Correct. I've met those who deny that UFOs exist but then again they were most likely referring to those captured on videos by ordinary people (those not part of science, government, or who aren't trained pilots). Videos that are from trained pilots and government personnel who have the knowledge and resources to rule out obvious things (like Satellites, weather balloons, and other technology) are harder to dismiss. Reasonably speaking, none of them should be dismissed without evidence. It seems that it takes a national security threat or risk for the government to take these UFOs seriously.

Keep in mind, I'm not claiming that these are ET technology, but at the same time I can't dismiss that either. Some photos/videos can be ruled out as being nothing more than ordinary causes and others may not. DrNoGods offered an interesting explanation regarding the optical effects of cameras (refer to post 45). It certainly meets some criteria for these UFOs but not others, esp. those can be seen with the naked eye.
JoeyKnothead wrote: Tue Jun 01, 2021 3:33 pm What are "intellectual cowards" are those trying to declare the thoughts or motives of people they've never met.

There's little doubt that intelligence and technology are involved in flying craft, and I've yet to meet anyone who declares such as, "No, I don't belive that object there, that hasn't been identified, ain't it really there."

It's just some folks don't accept claims that can't be shown to be true. And others prefer to insult, slander, and disperage em for it

Maybe we'll just call them folks "intellectually honest".

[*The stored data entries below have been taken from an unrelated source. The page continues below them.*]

-- ==== Sys2Proof/Laws/State.lean ====
section
/-! SUPPORT. What each named update of the state leaves alone, a lemma for every field, and how register fields and parameters read
back. -/

namespace Sys2Proof.Machine

/-! ### Register fields -/

@[simp] theorem State.wr_latched (s : State) (f : Fld) (v : Nat) : (s.wr f v).latched = s.latched := rfl
@[simp] theorem State.wr_snap (s : State) (f : Fld) (v : Nat) : (s.wr f v).snap = s.snap := rfl
@[simp] theorem State.wr_params (s : State) (f : Fld) (v : Nat) : (s.wr f v).params = s.params := rfl
@[simp] theorem State.wr_mem (s : State) (f : Fld) (v : Nat) : (s.wr f v).mem = s.mem := rfl
@[simp] theorem State.wr_ref (s : State) (f : Fld) (v : Nat) : (s.wr f v).ref = s.ref := rfl
@[simp] theorem State.wr_lp (s : State) (f : Fld) (v : Nat) : (s.wr f v).lp = s.lp := rfl
@[simp] theorem State.wr_vat (s : State) (f : Fld) (v : Nat) : (s.wr f v).vat = s.vat := rfl
@[simp] theorem State.wr_planes (s : State) (f : Fld) (v : Nat) : (s.wr f v).planes = s.planes := rfl
@[simp] theorem State.wr_harp (s : State) (f : Fld) (v : Nat) : (s.wr f v).harp = s.harp := rfl
@[simp] theorem State.wr_pipes (s : State) (f : Fld) (v : Nat) : (s.wr f v).pipes = s.pipes := rfl
@[simp] theorem State.wr_ports (s : State) (f : Fld) (v : Nat) : (s.wr f v).ports = s.ports := rfl
@[simp] theorem State.wr_cam (s : State) (f : Fld) (v : Nat) : (s.wr f v).cam = s.cam := rfl
@[simp] theorem State.wr_rind (s : State) (f : Fld) (v : Nat) : (s.wr f v).rind = s.rind := rfl
@[simp] theorem State.wr_intc (s : State) (f : Fld) (v : Nat) : (s.wr f v).intc = s.intc := rfl
@[simp] theorem State.wr_hif (s : State) (f : Fld) (v : Nat) : (s.wr f v).hif = s.hif := rfl
@[simp] theorem State.wr_cellar (s : State) (f : Fld) (v : Nat) : (s.wr f v).cellar = s.cellar := rfl
@[simp] theorem State.wr_fault (s : State) (f : Fld) (v : Nat) : (s.wr f v).fault = s.fault := rfl
@[simp] theorem State.wr_svc (s : State) (f : Fld) (v : Nat) : (s.wr f v).svc = s.svc := rfl
@[simp] theorem State.wr_casc (s : State) (f : Fld) (v : Nat) : (s.wr f v).casc = s.casc := rfl
@[simp] theorem State.wr_timers (s : State) (f : Fld) (v : Nat) : (s.wr f v).timers = s.timers := rfl
@[simp] theorem State.wr_pins (s : State) (f : Fld) (v : Nat) : (s.wr f v).pins = s.pins := rfl
@[simp] theorem State.wr_aud (s : State) (f : Fld) (v : Nat) : (s.wr f v).aud = s.aud := rfl
@[simp] theorem State.wr_cores (s : State) (f : Fld) (v : Nat) : (s.wr f v).cores = s.cores := rfl
@[simp] theorem State.wr_press (s : State) (f : Fld) (v : Nat) : (s.wr f v).press = s.press := rfl
@[simp] theorem State.wr_dma (s : State) (f : Fld) (v : Nat) : (s.wr f v).dma = s.dma := rfl
@[simp] theorem State.wr_lastRead (s : State) (f : Fld) (v : Nat) : (s.wr f v).lastRead = s.lastRead := rfl
@[simp] theorem State.wr_freeCount (s : State) (f : Fld) (v : Nat) : (s.wr f v).freeCount = s.freeCount := rfl
@[simp] theorem State.wr_pending (s : State) (f : Fld) (v : Nat) : (s.wr f v).pending = s.pending := rfl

And we'll call folks who are incapable of showing they speak truth "liars".
Or do you mean that skeptics tend to insult, slander, and disparage those who express views that might go against their established worldview? There are pilots that are afraid to come out with their stories and there is a stigma to UFOs when they are brought up to the intellectual or government community. That's now changing, but we can't pretend that skepticism is all about the perfect picture that you're trying to paint it as. Skepticism can also hinder and restrict knowledge.